ACTIVITY – Without any change, set down every record below.

SUPPLIED MATERIAL –
/-! ## putIdx2 -/

@[simp] theorem State.putIdx2_seq (v : Fin 16 → BitVec 3) : (State.putIdx2 v s).seq = s.seq := rfl
@[simp] theorem State.putIdx2_requests (v : Fin 16 → BitVec 3) : (State.putIdx2 v s).requests = s.requests := rfl
@[simp] theorem State.putIdx2_blk (v : Fin 16 → BitVec 3) : (State.putIdx2 v s).blk = s.blk := rfl
@[simp] theorem State.putIdx2_blockX (v : Fin 16 → BitVec 3) : (State.putIdx2 v s).blockX = s.blockX := rfl
@[simp] theorem State.putIdx2_blockY (v : Fin 16 → BitVec 3) : (State.putIdx2 v s).blockY = s.blockY := rfl
@[simp] theorem State.putIdx2_imageWidth (v : Fin 16 → BitVec 3) : (State.putIdx2 v s).imageWidth = s.imageWidth := rfl
@[simp] theorem State.putIdx2_imageHeight (v : Fin 16 → BitVec 3) : (State.putIdx2 v s).imageHeight = s.imageHeight := rfl
@[simp] theorem State.putIdx2_bitPos (v : Fin 16 → BitVec 3) : (State.putIdx2 v s).bitPos = s.bitPos := rfl
@[simp] theorem State.putIdx2_mode (v : Fin 16 → BitVec 3) : (State.putIdx2 v s).mode = s.mode := rfl
@[simp] theorem State.putIdx2_desc (v : Fin 16 → BitVec 3) : (State.putIdx2 v s).desc = s.desc := rfl
@[simp] theorem State.putIdx2_partition (v : Fin 16 → BitVec 3) : (State.putIdx2 v s).partition = s.partition := rfl
@[simp] theorem State.putIdx2_rotation (v : Fin 16 → BitVec 3) : (State.putIdx2 v s).rotation = s.rotation := rfl
@[simp] theorem State.putIdx2_idxSel (v : Fin 16 → BitVec 3) : (State.putIdx2 v s).idxSel = s.idxSel := rfl
@[simp] theorem State.putIdx2_epRaw (v : Fin 16 → BitVec 3) : (State.putIdx2 v s).epRaw = s.epRaw := rfl
@[simp] theorem State.putIdx2_pbit (v : Fin 16 → BitVec 3) : (State.putIdx2 v s).pbit = s.pbit := rfl
@[simp] theorem State.putIdx2_sp (v : Fin 16 → BitVec 3) : (State.putIdx2 v s).sp = s.sp := rfl
@[simp] theorem State.putIdx2_ep (v : Fin 16 → BitVec 3) : (State.putIdx2 v s).ep = s.ep := rfl
@[simp] theorem State.putIdx2_idx1 (v : Fin 16 → BitVec 3) : (State.putIdx2 v s).idx1 = s.idx1 := rfl
@[simp] theorem State.putIdx2_idx2 (v : Fin 16 → BitVec 3) : (State.putIdx2 v s).idx2 = tab16 v := rfl
@[simp] theorem State.putIdx2_subsetOf (v : Fin 16 → BitVec 3) : (State.putIdx2 v s).subsetOf = s.subsetOf := rfl
@[simp] theorem State.putIdx2_anchor (v : Fin 16 → BitVec 3) : (State.putIdx2 v s).anchor = s.anchor := rfl
@[simp] theorem State.putIdx2_px (v : Fin 16 → BitVec 3) : (State.putIdx2 v s).px = s.px := rfl
@[simp] theorem State.putIdx2_dest (v : Fin 16 → BitVec 3) : (State.putIdx2 v s).dest = s.dest := rfl
@[simp] theorem State.putIdx2_destLen (v : Fin 16 → BitVec 3) : (State.putIdx2 v s).destLen = s.destLen := rfl
@[simp] theorem State.putIdx2_completion (v : Fin 16 → BitVec 3) : (State.putIdx2 v s).completion = s.completion := rfl
@[simp] theorem State.putIdx2_inFlight (v : Fin 16 → BitVec 3) : (State.putIdx2 v s).inFlight = s.inFlight := rfl
@[simp] theorem State.putIdx2_resetIn (v : Fin 16 → BitVec 3) : (State.putIdx2 v s).resetIn = s.resetIn := rfl
@[simp] theorem State.putIdx2_freeCount (v : Fin 16 → BitVec 3) : (State.putIdx2 v s).freeCount = s.freeCount := rfl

TASK OUTPUT –
/-! ## putIdx2 -/

@[simp] theorem State.putIdx2_seq (v : Fin 16 → BitVec 3) : (State.putIdx2 v s).seq = s.seq := rfl
@[simp] theorem State.putIdx2_requests (v : Fin 16 → BitVec 3) : (State.putIdx2 v s).requests = s.requests := rfl
@[simp] theorem State.putIdx2_blk (v : Fin 16 → BitVec 3) : (State.putIdx2 v s).blk = s.blk := rfl
@[simp] theorem State.putIdx2_blockX (v : Fin 16 → BitVec 3) : (State.putIdx2 v s).blockX = s.blockX := rfl
@[simp] theorem State.putIdx2_blockY (v : Fin 16 → BitVec 3) : (State.putIdx2 v s).blockY = s.blockY := rfl
@[simp] theorem State.putIdx2_imageWidth (v : Fin 16 → BitVec 3) : (State.putIdx2 v s).imageWidth = s.imageWidth := rfl
@[simp] theorem State.putIdx2_imageHeight (v : Fin 16 → BitVec 3) : (State.putIdx2 v s).imageHeight = s.imageHeight := rfl
@[simp] theorem State.putIdx2_bitPos (v : Fin 16 → BitVec 3) : (State.putIdx2 v s).bitPos = s.bitPos := rfl
@[simp] theorem State.putIdx2_mode (v : Fin 16 → BitVec 3) : (State.putIdx2 v s).mode = s.mode := rfl
@[simp] theorem State.putIdx2_desc (v : Fin 16 → BitVec 3) : (State.putIdx2 v s).desc = s.desc := rfl
@[simp] theorem State.putIdx2_partition (v : Fin 16 → BitVec 3) : (State.putIdx2 v s).partition = s.partition := rfl
@[simp] theorem State.putIdx2_rotation (v : Fin 16 → BitVec 3) : (State.putIdx2 v s).rotation = s.rotation := rfl
@[simp] theorem State.putIdx2_idxSel (v : Fin 16 → BitVec 3) : (State.putIdx2 v s).idxSel = s.idxSel := rfl
@[simp] theorem State.putIdx2_epRaw (v : Fin 16 → BitVec 3) : (State.putIdx2 v s).epRaw = s.epRaw := rfl
@[simp] theorem State.putIdx2_pbit (v : Fin 16 → BitVec 3) : (State.putIdx2 v s).pbit = s.pbit := rfl
@[simp] theorem State.putIdx2_sp (v : Fin 16 → BitVec 3) : (State.putIdx2 v s).sp = s.sp := rfl
@[simp] theorem State.putIdx2_ep (v : Fin 16 → BitVec 3) : (State.putIdx2 v s).ep = s.ep := rfl
@[simp] theorem State.putIdx2_idx1 (v : Fin 16 → BitVec 3) : (State.putIdx2 v s).idx1 = s.idx1 := rfl
@[simp] theorem State.putIdx2_idx2 (v : Fin 16 → BitVec 3) : (State.putIdx2 v s).idx2 = tab16 v := rfl
@[simp] theorem State.putIdx2_subsetOf (v : Fin 16 → BitVec 3) : (State.putIdx2 v s).subsetOf = s.subsetOf := rfl
@[simp] theorem State.putIdx2_anchor (v : Fin 16 → BitVec 3) : (State.putIdx2 v s).anchor = s.anchor := rfl
@[simp] theorem State.putIdx2_px (v : Fin 16 → BitVec 3) : (State.putIdx2 v s).px = s.px := rfl
@[simp] theorem State.putIdx2_dest (v : Fin 16 → BitVec 3) : (State.putIdx2 v s).dest = s.dest := rfl
@[simp] theorem State.putIdx2_destLen (v : Fin 16 → BitVec 3) : (State.putIdx2 v s).destLen = s.destLen := rfl
@[simp] theorem State.putIdx2_completion (v : Fin 16 → BitVec 3) : (State.putIdx2 v s).completion = s.completion := rfl
@[simp] theorem State.putIdx2_inFlight (v : Fin 16 → BitVec 3) : (State.putIdx2 v s).inFlight = s.inFlight := rfl
@[simp] theorem State.putIdx2_resetIn (v : Fin 16 → BitVec 3) : (State.putIdx2 v s).resetIn = s.resetIn := rfl
@[simp] theorem State.putIdx2_freeCount (v : Fin 16 → BitVec 3) : (State.putIdx2 v s).freeCount = s.freeCount := rfl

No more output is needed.